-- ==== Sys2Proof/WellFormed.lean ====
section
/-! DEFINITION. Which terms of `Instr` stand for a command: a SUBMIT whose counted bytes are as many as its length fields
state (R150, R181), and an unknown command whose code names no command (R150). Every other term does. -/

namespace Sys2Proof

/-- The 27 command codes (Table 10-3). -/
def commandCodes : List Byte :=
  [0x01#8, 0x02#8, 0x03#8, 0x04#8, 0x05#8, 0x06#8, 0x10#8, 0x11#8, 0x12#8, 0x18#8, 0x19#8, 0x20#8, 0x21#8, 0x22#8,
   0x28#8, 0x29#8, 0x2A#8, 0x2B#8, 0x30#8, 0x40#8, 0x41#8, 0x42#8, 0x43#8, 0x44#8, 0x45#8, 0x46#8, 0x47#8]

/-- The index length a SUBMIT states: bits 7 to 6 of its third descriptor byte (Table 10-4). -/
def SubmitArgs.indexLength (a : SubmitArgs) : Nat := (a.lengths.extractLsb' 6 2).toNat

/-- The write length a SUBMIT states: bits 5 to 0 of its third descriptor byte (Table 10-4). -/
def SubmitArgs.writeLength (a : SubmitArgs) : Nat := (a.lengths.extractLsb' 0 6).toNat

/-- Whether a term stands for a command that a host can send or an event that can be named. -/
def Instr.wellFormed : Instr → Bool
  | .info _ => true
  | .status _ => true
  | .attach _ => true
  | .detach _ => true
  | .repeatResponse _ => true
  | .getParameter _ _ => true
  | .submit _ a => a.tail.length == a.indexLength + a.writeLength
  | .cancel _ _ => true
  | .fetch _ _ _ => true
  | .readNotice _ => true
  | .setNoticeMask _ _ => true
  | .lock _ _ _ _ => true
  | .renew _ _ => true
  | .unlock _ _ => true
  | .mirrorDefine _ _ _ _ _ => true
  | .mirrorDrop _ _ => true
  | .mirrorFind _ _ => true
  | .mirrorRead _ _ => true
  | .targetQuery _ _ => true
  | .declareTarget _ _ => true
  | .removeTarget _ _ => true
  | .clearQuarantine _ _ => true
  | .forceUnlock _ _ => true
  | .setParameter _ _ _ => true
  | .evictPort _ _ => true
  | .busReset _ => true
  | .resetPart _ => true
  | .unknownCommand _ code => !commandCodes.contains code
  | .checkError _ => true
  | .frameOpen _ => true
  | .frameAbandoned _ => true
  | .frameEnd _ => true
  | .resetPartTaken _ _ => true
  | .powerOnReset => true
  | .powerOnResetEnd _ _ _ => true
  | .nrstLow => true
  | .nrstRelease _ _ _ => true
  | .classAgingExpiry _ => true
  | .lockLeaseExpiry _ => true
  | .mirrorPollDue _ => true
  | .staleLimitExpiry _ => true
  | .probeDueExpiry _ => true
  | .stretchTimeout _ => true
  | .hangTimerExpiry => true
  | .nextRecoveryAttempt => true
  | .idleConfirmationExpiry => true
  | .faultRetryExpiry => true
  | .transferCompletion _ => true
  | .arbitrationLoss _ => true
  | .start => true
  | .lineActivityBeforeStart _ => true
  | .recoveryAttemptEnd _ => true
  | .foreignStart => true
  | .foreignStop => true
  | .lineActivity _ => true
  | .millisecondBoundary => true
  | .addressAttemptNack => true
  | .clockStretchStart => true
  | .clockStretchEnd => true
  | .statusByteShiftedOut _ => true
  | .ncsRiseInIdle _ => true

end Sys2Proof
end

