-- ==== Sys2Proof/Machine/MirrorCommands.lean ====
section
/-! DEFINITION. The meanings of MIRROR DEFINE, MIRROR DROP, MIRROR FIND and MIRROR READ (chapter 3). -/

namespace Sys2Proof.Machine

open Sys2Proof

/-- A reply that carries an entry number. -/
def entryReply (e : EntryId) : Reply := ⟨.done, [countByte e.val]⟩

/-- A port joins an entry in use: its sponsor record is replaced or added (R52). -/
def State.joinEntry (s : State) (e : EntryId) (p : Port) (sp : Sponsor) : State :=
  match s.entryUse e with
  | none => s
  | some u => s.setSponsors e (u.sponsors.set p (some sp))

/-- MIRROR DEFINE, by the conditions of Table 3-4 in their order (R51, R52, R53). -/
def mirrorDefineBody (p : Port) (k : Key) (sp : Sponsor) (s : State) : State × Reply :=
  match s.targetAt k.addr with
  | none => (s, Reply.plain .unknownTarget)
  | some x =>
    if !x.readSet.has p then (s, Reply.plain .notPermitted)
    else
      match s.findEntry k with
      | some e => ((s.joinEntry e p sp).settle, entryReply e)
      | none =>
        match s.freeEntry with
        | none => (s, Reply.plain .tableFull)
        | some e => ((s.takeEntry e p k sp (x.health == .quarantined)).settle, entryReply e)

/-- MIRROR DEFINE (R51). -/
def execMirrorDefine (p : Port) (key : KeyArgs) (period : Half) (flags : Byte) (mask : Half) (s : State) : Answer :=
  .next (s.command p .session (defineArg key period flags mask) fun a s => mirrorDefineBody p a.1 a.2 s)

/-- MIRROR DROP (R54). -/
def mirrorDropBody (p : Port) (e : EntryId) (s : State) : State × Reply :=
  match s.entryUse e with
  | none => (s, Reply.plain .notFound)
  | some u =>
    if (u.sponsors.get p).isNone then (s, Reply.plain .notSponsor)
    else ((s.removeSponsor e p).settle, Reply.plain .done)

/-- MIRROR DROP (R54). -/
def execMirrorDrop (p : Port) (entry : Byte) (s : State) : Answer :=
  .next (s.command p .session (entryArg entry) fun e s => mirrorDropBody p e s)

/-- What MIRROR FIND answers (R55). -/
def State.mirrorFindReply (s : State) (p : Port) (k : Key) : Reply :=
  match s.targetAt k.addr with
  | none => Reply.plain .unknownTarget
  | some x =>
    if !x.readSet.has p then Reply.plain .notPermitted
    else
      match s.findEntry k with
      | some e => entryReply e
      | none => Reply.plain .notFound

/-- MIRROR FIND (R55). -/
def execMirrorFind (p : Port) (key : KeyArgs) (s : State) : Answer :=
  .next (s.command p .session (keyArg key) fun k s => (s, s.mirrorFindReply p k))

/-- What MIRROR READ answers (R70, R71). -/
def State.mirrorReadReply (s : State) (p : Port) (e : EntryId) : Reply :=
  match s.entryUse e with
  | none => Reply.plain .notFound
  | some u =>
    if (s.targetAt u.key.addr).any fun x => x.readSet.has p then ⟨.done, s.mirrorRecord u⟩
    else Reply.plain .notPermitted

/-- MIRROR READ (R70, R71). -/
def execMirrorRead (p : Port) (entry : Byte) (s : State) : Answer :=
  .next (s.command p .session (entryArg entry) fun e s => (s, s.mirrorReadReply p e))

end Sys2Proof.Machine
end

-=-=-=-=-

Each line of the material above that contains the word "settle" counts once; report the total and nothing else.

3